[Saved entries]
:::

-- ==== Sys2Proof/Machine/Chunk.lean ====
section
/-!
DEFINITION. The bytes of a chunk: pocket, header, payload and marker tail (R268 to R273).
-/
namespace Sys2Proof.Machine

/-- Item kind of a stream (tables `Streams`, `Item kinds`); streams 0 to 7 hold sample words (1) or entry words (2). -/
def kindOf (stream : Nat) (fullTiming : Bool) : Nat :=
  if stream < 8 then (if fullTiming then 1 else 2) else if stream < 16 then 3 else stream - 12

/-- Bytes of an item: a sample word takes 4, any other item 8 for each word (table `Item kinds`). -/
def itemBytes (kind : Nat) (it : Item) : List Byte :=
  if kind = 1 then leBytes 4 ((it.words.headD 0).toNat) else it.words.flatMap (fun w => leBytes 8 w.toNat)

/-- Size of an item in bytes. -/
def itemSize (kind : Nat) (it : Item) : Nat := if kind = 1 then 4 else 8 * it.words.length

/-- Zero bytes up to a multiple of 8 (R272). -/
def padTo8 (bs : List Byte) : List Byte := bs ++ List.replicate ((8 - bs.length % 8) % 8) 0

/-- Bytes of a tail: its marker entries in the order they were written (R273, R287). -/
def tailBytes (ms : List TailMark) : List Byte := ms.flatMap (fun m => m.words.flatMap (fun w => leBytes 8 w.toNat))

/-- Bytes of the items of a chunk before padding. -/
def payloadBytes (kind : Nat) (items : List Item) : List Byte := items.flatMap (itemBytes kind)

/-- Payload, padding and tail of an uncompressed chunk (R272). -/
def uncompressedBody (kind : Nat) (items : List Item) (tail : List TailMark) : List Byte :=
  padTo8 (payloadBytes kind items) ++ tailBytes tail

/-- Length of the whole chunk (R268). -/
def Chunk.length (c : Chunk) : Nat := 64 + c.stored.length

/-- Bits [55:0] of the pocket word (table `Pocket word`). -/
def Chunk.pocketLow (c : Chunk) : Nat :=
  c.length % 2 ^ 32 + c.seq % 256 * 2 ^ 32 + c.stream * 2 ^ 40 + c.flags % 256 * 2 ^ 48

/-- The pocket word with its CRC over bytes 0 to 6 (R268, R269). -/
def Chunk.pocket (c : Chunk) : List Byte :=
  let low := leBytes 7 c.pocketLow
  low ++ [BitVec.ofNat 8 (crc8 low)]

/-- Header bytes 0x08 to 0x3B (table `Chunk header`, R270). -/
def Chunk.headerLow (c : Chunk) : List Byte :=
  leBytes 4 c.record ++ leBytes 4 c.segment ++ leBytes 4 c.seq ++ leBytes 1 c.kind ++ leBytes 1 c.exp ++
  leBytes 2 ((tailBytes c.tail).length / 8) ++
  leBytes 8 ((c.items.head?.map Item.slot).getD 0 % 2 ^ 51) ++ leBytes 8 ((c.items.getLast?.map Item.slot).getD 0 % 2 ^ 51) ++
  leBytes 4 c.items.length ++ leBytes 4 c.payloadLen ++ leBytes 4 c.stored.length ++
  leBytes 1 c.origin ++ leBytes 1 c.place ++ [0, 0] ++ leBytes 4 (c.dataCrc.getD (crc32c c.stored))

/-- The whole chunk. -/
def Chunk.bytes (c : Chunk) : List Byte :=
  c.pocket ++ c.headerLow ++ leBytes 4 (crc32c c.headerLow) ++ c.stored

/-- A filler over `space` bytes of a ring (R277). -/
def fillerBytes (space : Nat) : List Byte :=
  let low := leBytes 7 (space % 2 ^ 32 + 0xFF * 2 ^ 40)
  (low ++ [BitVec.ofNat 8 (crc8 low)]).take space ++ List.replicate (space - 8) 0

/-- Whether a pocket word checks (R269): not zero, and its CRC agrees. -/
def pocketGood (bs : List Byte) : Bool :=
  fromLe bs != 0 && crc8 (bs.take 7) == (bs.getD 7 0).toNat

end Sys2Proof.Machine
end

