-- ==== Sys2Proof/Machine/Pages.lean ====
section
/-!
DEFINITION. The page fabric (chapter 2): where a write of RW fields lands, mode changes, pending groups, events and interrupt
masks. The parts that depend on a page's block stand in Bus.lean.
-/
namespace Sys2Proof.Machine

/-- Put the RW bits `mask` of a value into a 32-bit register value. -/
def mergeBits (old mask v : Nat) : Nat := (old &&& (0xFFFFFFFF ^^^ mask)) ||| (v &&& mask)

/-- A write of the RW fields of a register (R10, R37, R41): into the staged copy, or into the active register. -/
def State.storeRW (s : State) (staged : Bool) (p o mask v : Nat) : State :=
  if staged then s.setStaged p o (mergeBits (s.stagedReg p o) mask v)
  else s.setReg p o (mergeBits (s.reg p o) mask v)

/-- A write of one field under the page's staging mode. -/
def State.storeField (s : State) (p : Nat) (f : Fld) (v : Nat) (i : Nat := 0) : State :=
  let mask := (2 ^ (f.hi + 1 - f.lo) - 1) * 2 ^ f.lo
  s.storeRW (s.stagedMode p) p (f.at i) mask (v * 2 ^ f.lo)

/-! ### Commit status -/

/-- Pending groups of a page (COMMIT_STAT.PEND_GROUPS). -/
def State.pendGroups (s : State) (p : Nat) : Nat := bits (s.reg p H.CSTAT) 16 0

/-- Set the pending groups and STAGE_PENDING with them (R37). -/
def State.setPendGroups (s : State) (p m : Nat) : State :=
  let s := s.setReg p H.CSTAT (putBits (s.reg p H.CSTAT) 16 0 m)
  s.setReg p H.STAT (putBit (s.reg p H.STAT) 3 (m % 2 ^ 17 != 0))

/-- A commit has finished, copied or rejected: DONE_COUNT, REJECTED and the pulse of R37. -/
def State.commitFinished (s : State) (p : Nat) (rejected : Bool) : State :=
  let v := s.reg p H.CSTAT
  let s := s.setReg p H.CSTAT (putBit (putBits v 31 24 (bits v 31 24 + 1)) 23 rejected)
  s.latch p (if rejected then 29 else 30)

/-! ### Agreement errors -/

/-- Show the agreement errors present on a page: AGREE_ERR, its event, and the lowest group's cause (R32, R42). -/
def State.showErrs (s : State) (p : Nat) : State :=
  let es := s.regs.errs.filter (fun e => e.1 == p)
  let low := es.foldl (fun m e => if e.2.1 < m.1 then (e.2.1, e.2.2) else m) (99, 0)
  let b := !es.isEmpty
  let s := s.setReg p H.STAT (putBit (s.reg p H.STAT) 2 b)
  let s := s.setReg p H.CAUSE (if b then low.1 * 2 ^ 24 + low.2 else 0)
  s.levelHdr p 31 b

/-- An agreement error of a group appears, or goes. -/
def State.setErr (s : State) (p g cause : Nat) : State :=
  let es := s.regs.errs.filter (fun e => !(e.1 == p && e.2.1 == g))
  { s with regs := { s.regs with errs := if cause = 0 then es else (p, g, cause) :: es } }

/-! ### Groups -/

/-- Offsets of the registers of a page that belong to a group (R36), every instance. -/
def groupOffsets (p g : Nat) : List Nat :=
  (pageRegs p).flatMap (fun d => (List.range d.count).filterMap (fun i =>
    if d.group i = some g ∧ (regAt p (d.off + d.stride * i)).isSome then some (d.off + d.stride * i) else none))

/-- Pages whose copies a group of page `p` holds: itself, or the entries of its window table for the registers that address
one (R211, R344, R453). -/
def tablePages (p : Nat) : List Nat :=
  if p = P.TLDP then (List.range 512).map P.PT
  else if p = P.SCR then (List.range 96).map P.LEND
  else if p = P.SAF then (List.range 256).map P.SEAL
  else []

/-- Whether a register of a page addresses a table entry. -/
def isWindow (p o : Nat) : Bool :=
  (p == P.TLDP && (o == 0x048 || o == 0x04C || o == 0x050)) || (p == P.SCR && o == F.SCR_LEND_DATA.off) ||
  (p == P.SAF && (o == 0x05C || o == 0x060))

/-- Whether an active or staged key belongs to a group of a page: the register itself, or an entry of its table. -/
def keyInGroup (p g k : Nat) : Bool :=
  let pg := k / 0x1000
  let o := k % 0x1000
  let base := if 0x400 ≤ pg then P.SAF else if 0x300 ≤ pg then P.SCR else if 0x100 ≤ pg then P.TLDP else pg
  base == p && (if 0x100 ≤ pg then isWindow p o else !isWindow p o) &&
  (match regAt p o with | some (d, i) => d.group i == some g | none => false)

/-- The keys of a group at which the staged or the active copy differs from its reset value. -/
def State.groupKeys (s : State) (p g : Nat) : List Nat :=
  ((s.regs.staged.map Prod.fst) ++ (s.regs.active.map Prod.fst)).filter (keyInGroup p g) |>.eraseDups

/-- Copy a group from the staged copy to the active registers (R37): every RW field of every member. -/
def State.copyGroup (s : State) (p g : Nat) : State :=
  s.each (s.groupKeys p g) (fun s k =>
    match regAt p (k % 0x1000) with
    | some (d, _) => s.setReg (k / 0x1000) (k % 0x1000)
        (mergeBits (s.reg (k / 0x1000) (k % 0x1000)) d.rw (s.stagedReg (k / 0x1000) (k % 0x1000)))
    | none => s)

/-- Load a group's staged copies from the active registers. -/
def State.loadGroup (s : State) (p g : Nat) : State :=
  s.each (s.groupKeys p g) (fun s k => s.setStaged (k / 0x1000) (k % 0x1000) (s.reg (k / 0x1000) (k % 0x1000)))

/-- The active registers of a page forget the values kept for a group in error (R42). -/
def State.dropLastGood (s : State) (p g : Nat) : State :=
  { s with regs := { s.regs with lastGood := s.regs.lastGood.filter (fun e => !keyInGroup p g e.1) } }

/-- Whether a page is in soft reset (R44). -/
def State.inReset (s : State) (p : Nat) : Bool := s.regs.resetting.contains p

/-- MSIX_UNMASK (R387): a vector, or the function, is unmasked; held messages are sent once. -/
def execMsixUnmask (vector : Option (Fin 512)) (s : State) : Res :=
  let m := s.msix
  let s := match vector with
    | some v => { s with msix := { m with masked := m.masked.filter (fun x => x != v.val) } }
    | none => { s with msix := { m with funcMask := false } }
  let due := s.msix.waiting.filter (fun v => !s.msix.funcMask && !s.msix.masked.contains v)
  let s : State := { s with msix := { s.msix with waiting := s.msix.waiting.filter (fun v => !due.contains v) } }
  .next (s.each due (fun s v => s.emit (.msix v)))

end Sys2Proof.Machine
end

:::

PROBLEM. From the entries above, write out only the lines starting at the line that holds "(pageRegs p).flatMap (fun" and ending at the line that holds "s.setReg (k / 0x1000) (k % 0x1000)", keeping both and matching them exactly.

TASK RESULT.
  (pageRegs p).flatMap (fun d => (List.range d.count).filterMap (fun i =>
    if d.group i = some g ∧ (regAt p (d.off + d.stride * i)).isSome then some (d.off + d.stride * i) else none))

/-- Pages whose copies a group of page `p` holds: itself, or the entries of its window table for the registers that address
one (R211, R344, R453). -/
def tablePages (p : Nat) : List Nat :=
  if p = P.TLDP then (List.range 512).map P.PT
  else if p = P.SCR then (List.range 96).map P.LEND
  else if p = P.SAF then (List.range 256).map P.SEAL
  else []

/-- Whether a register of a page addresses a table entry. -/
def isWindow (p o : Nat) : Bool :=
  (p == P.TLDP && (o == 0x048 || o == 0x04C || o == 0x050)) || (p == P.SCR && o == F.SCR_LEND_DATA.off) ||
  (p == P.SAF && (o == 0x05C || o == 0x060))

/-- Whether an active or staged key belongs to a group of a page: the register itself, or an entry of its table. -/
def keyInGroup (p g k : Nat) : Bool :=
  let pg := k / 0x1000
  let o := k % 0x1000
  let base := if 0x400 ≤ pg then P.SAF else if 0x300 ≤ pg then P.SCR else if 0x100 ≤ pg then P.TLDP else pg
  base == p && (if 0x100 ≤ pg then isWindow p o else !isWindow p o) &&
  (match regAt p o with | some (d, i) => d.group i == some g | none => false)

/-- The keys of a group at which the staged or the active copy differs from its reset value. -/
def State.groupKeys (s : State) (p g : Nat) : List Nat :=
  ((s.regs.staged.map Prod.fst) ++ (s.regs.active.map Prod.fst)).filter (keyInGroup p g) |>.eraseDups

/-- Copy a group from the staged copy to the active registers (R37): every RW field of every member. -/
def State.copyGroup (s : State) (p g : Nat) : State :=
  s.each (s.groupKeys p g) (fun s k =>
    match regAt p (k % 0x1000) with
    | some (d, _) => s.setReg (k / 0x1000) (k % 0x1000)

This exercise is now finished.